Dominant AA 0 AB 1 BB 1

Recessive AA 0 AB 0 BB 1

Overdominance model A D AA 0 0 AB 1 1 BB 2 0

Specifically for the overdominance model, the column of interest is the D column.

References

Strug, L. J., Hodge, S. E., Chiang, T., Pal, D. K., Corey, P. N., & Rohde, C. (2010). A pure likelihood approach to the analysis of genetic association data: an alternative to Bayesian and frequentist analysis.
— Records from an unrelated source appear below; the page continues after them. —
/-- Settles O10: the fault of the fetch or of the instruction is taken in the state the step began with; a completed instruction
leaves STATUS RUNNING or HALTED. -/
theorem faultsArePrecise : Obligations.FaultsArePrecise := by
  intro s t hr hstep hfaulted
  obtain ⟨hnot, -⟩ | ⟨-, f, -, rfl⟩ | ⟨-, i, -, hexec⟩ := step_cases hstep
  · exact absurd hr hnot
  · exact ⟨rfl, f.cause_ne_none⟩
  · obtain ⟨op, -, -, rfl⟩ | ⟨-, -, hst⟩ := exec_cases hexec
    · exact ⟨rfl, CoreFault.cause_ne_none (.invalidRegister op)⟩
    · rw [hfaulted, show s.status = .running from hr] at hst
      split at hst <;> cases hst

/-- From a RUNNING state an instruction halts the core exactly if it is HLT. -/
theorem exec_halted_iff {i : Instr} {s t : State} (hr : s.Running) (h : exec i s = .next t) : t.Halted ↔ i = .hlt := by
  obtain ⟨op, hop, -, rfl⟩ | ⟨-, -, hst⟩ := exec_cases h
  · exact ⟨nofun, fun e => by subst e; cases hop⟩
  · rw [State.Halted, hst, show s.status = .running from hr]
    split <;> simp_all

theorem eq_hlt_of_mnemonic {i : Instr} (h : i.mnemonic = .hlt) : i = .hlt := by
  cases i with
  | hlt => rfl
  | _ => cases h

/-- A known opcode whose operand bytes lie below 256 is fetched (R46, R50). -/
theorem fetch_ok_of_le {om : OpcodeMap} (hom : om.Injective) {s : State} {m : Mnemonic}
    (hbyte : s.byteAt s.pc.toNat = om m) (hpc : s.pc.toNat + operandCount m ≤ 255) : ∃ i, fetch om s = .ok i := by
  obtain ⟨htop, -⟩ | ⟨-, hnone, -⟩ | ⟨m', -, hm, ⟨hmissing, -⟩ | ⟨-, hok⟩⟩ := fetch_cases om s
  · omega
  · exact absurd hbyte.symm (lookupOpcode_none.mp hnone m)
  · rw [hbyte, lookupOpcode_self hom, Option.some.injEq] at hm
    subst hm
    omega
  · exact ⟨_, hok⟩

/-- The fetched instruction is HLT exactly if the byte at PC is its opcode (R41). -/
theorem fetched_hlt_iff {s : State} {i : Instr} (h : fetch opcodeMap s = .ok i) :
    i = .hlt ↔ s.byteAt s.pc.toNat = opcodeMap .hlt := by
  rw [(fetch_ok_le h).2]
  exact ⟨fun e => e ▸ rfl, fun e => eq_hlt_of_mnemonic (opcodeMap_injective _ _ e)⟩

/-- Settles O11: a fault of the fetch is no HLT opcode, and a fetched instruction halts exactly if it is HLT. -/
theorem onlyHltHalts : Obligations.OnlyHltHalts := by
  intro s t hr hstep
  obtain ⟨hnot, -⟩ | ⟨-, f, hf, rfl⟩ | ⟨-, i, hi, hexec⟩ := step_cases hstep
  · exact absurd hr hnot
  · refine ⟨⟨nofun, fun ⟨hpc, hbyte⟩ => ?_⟩, nofun⟩
    obtain ⟨i, hi⟩ := fetch_ok_of_le opcodeMap_injective hbyte hpc
    cases hf.symm.trans hi
  · have hpc : s.pc.toNat ≤ 255 := (Nat.le_add_right _ _).trans (fetch_ok_le hi).1
    refine ⟨?_, fun ht => ?_⟩
    · rw [exec_halted_iff hr hexec, fetched_hlt_iff hi]
      exact (and_iff_right hpc).symm
    · obtain rfl := (exec_halted_iff hr hexec).mp ht
      cases (hltHalts s).symm.trans hexec
      rfl

/-- Settles O44: the fetch's `OutOfRange` has the address 256, and no instruction records one. -/
theorem onlyFetchIsOutOfRange : Obligations.OnlyFetchIsOutOfRange := by
  intro s t hinv hr hstep hcause
  obtain ⟨hpc, -, -, hrecord⟩ := hinv
  rw [pcMax_eq] at hpc
  obtain ⟨hnot, -⟩ | ⟨-, f, hf, rfl⟩ | ⟨-, i, hi, hexec⟩ := step_cases hstep
  · exact absurd hr hnot
  · obtain ⟨htop, e⟩ | ⟨-, -, e⟩ | ⟨m, hle, hm, ⟨hmissing, e⟩ | ⟨-, e⟩⟩ := fetch_cases opcodeMap s
    · have h256 : s.pc.toNat = 256 := by omega
      cases (h256 ▸ e).symm.trans hf
      exact ⟨rfl, .inl h256⟩
    · cases e.symm.trans hf
      cases hcause
    · cases e.symm.trans hf
      have hcount := operandCount_le m
      exact ⟨rfl, .inr ⟨m, hm, by omega⟩⟩
    · cases e.symm.trans hf
  · obtain ⟨op, -, -, rfl⟩ | ⟨hc, -, -⟩ := exec_cases hexec
    · cases hcause
    · rw [hc, (hrecord.of_running hr).1] at hcause
      cases hcause

end Sys2Proof.Machine
end

section
/-!
PROOFS. CMP and the control transfers (`spec/41_alu_add_mul_cmp.md` R59, `spec/43_control_call_ret_jmp_jeq_jne.md` R65 to R70): the flags
after a comparison, O18 and O19; CALL, O24; the conditional jumps, O27, O28 and O29; the new PC of every instruction, O30 and O31.
-/

namespace Sys2Proof.Machine

open Sys2Proof.Claims

/-! ## CMP -/

/-- The bit a comparison sets, by the values as numbers (R59). -/
theorem compareBit_eq_ite (a b : Byte) :
    compareBit a b = if a.toNat = b.toNat then 1 else if a.toNat > b.toNat then 2 else 4 := by
  simp only [compareBit, BitVec.toNat_inj]

/-- Settles O18: two valid registers give the state of `exec_cmp`; otherwise the first access that is invalid faults, and
`fetchFaults` covers 254 and 255. -/
theorem cmpWritesExactlyOneFlag : Obligations.CmpWritesExactlyOneFlag := by
  refine ⟨fun op1 op2 s h1 h2 => ?_, fun _ _ s h => conclude_regIndex_of_ge h s _,
    fun _ _ s h1 h2 => conclude_regIndex_of_second_ge h1 h2 s _, fetchFaults .cmp⟩
  rw [exec_cmp h1 h2, compareBit_eq_ite]
  rfl

/-- `E` after a comparison says whether the values were equal (R16). -/
theorem flagE_compareBit (a b : Byte) : flagE (compareBit a b) = decide (a = b) := by
  obtain ⟨h, e⟩ | ⟨h, e⟩ | ⟨h, e⟩ := compareBit_cases a b
  · rw [e, decide_eq_true h]; rfl
  · rw [e, decide_eq_false fun hab => h.ne' (congrArg BitVec.toNat hab)]; rfl
  · rw [e, decide_eq_false fun hab => h.ne (congrArg BitVec.toNat hab)]; rfl

/-- Settles O19: in each of the three outcomes of the comparison the flags are those of one literal. -/
theorem flagsAreExclusiveAfterCmp : Obligations.FlagsAreExclusiveAfterCmp := by
  intro op1 op2 s t h1 h2 h
  cases h.symm.trans (exec_cmp h1 h2 s)
  simp only [State.advance_fl, State.setFl_fl, State.reg_eq]
  obtain ⟨hab, e⟩ | ⟨hab, e⟩ | ⟨hab, e⟩ := compareBit_cases s.regs[op1.toNat] s.regs[op2.toNat]
  · rw [e, hab]
    simp [flagE, flagG, flagL]
  · simp [e, hab, hab.ne', hab.le, flagE, flagG, flagL]
  · simp [e, hab, hab.ne, hab.le, flagE, flagG, flagL]

/-! ## CALL -/

/-- Settles O24: a valid register gives the state of `exec_call_byteAt`, an invalid one the fault of the first access, and
`fetchFaults` covers 255. -/
theorem callPushesTheReturnAddress : Obligations.CallPushesTheReturnAddress := by
  refine ⟨fun op1 s h hram => ?_, fun _ s h => conclude_regIndex_of_ge h s _, fetchFaults .call⟩
  obtain ⟨t, hexec, ht, hbyte⟩ := exec_call_byteAt h hram
  rw [State.target, State.reg_decSp] at ht
  rw [State.stackAddr, State.sp_decSp] at hbyte
  exact ⟨t, hexec, ht, hbyte⟩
Eur J Hum Genet, 18(8), 933-941. doi:10.1038/ejhg.2010.47

Strug, L. J., & Hodge, S. E. (2006). An alternative foundation for the planning and evaluation of linkage analysis. I. Decoupling "error probabilities" from "measures of evidence". Hum Hered, 61(3), 166-188. doi:10.1159/000094709

Royall, R. (1997). Statistical Evidence: A Likelihood Paradigm. London, Chapman and Hall.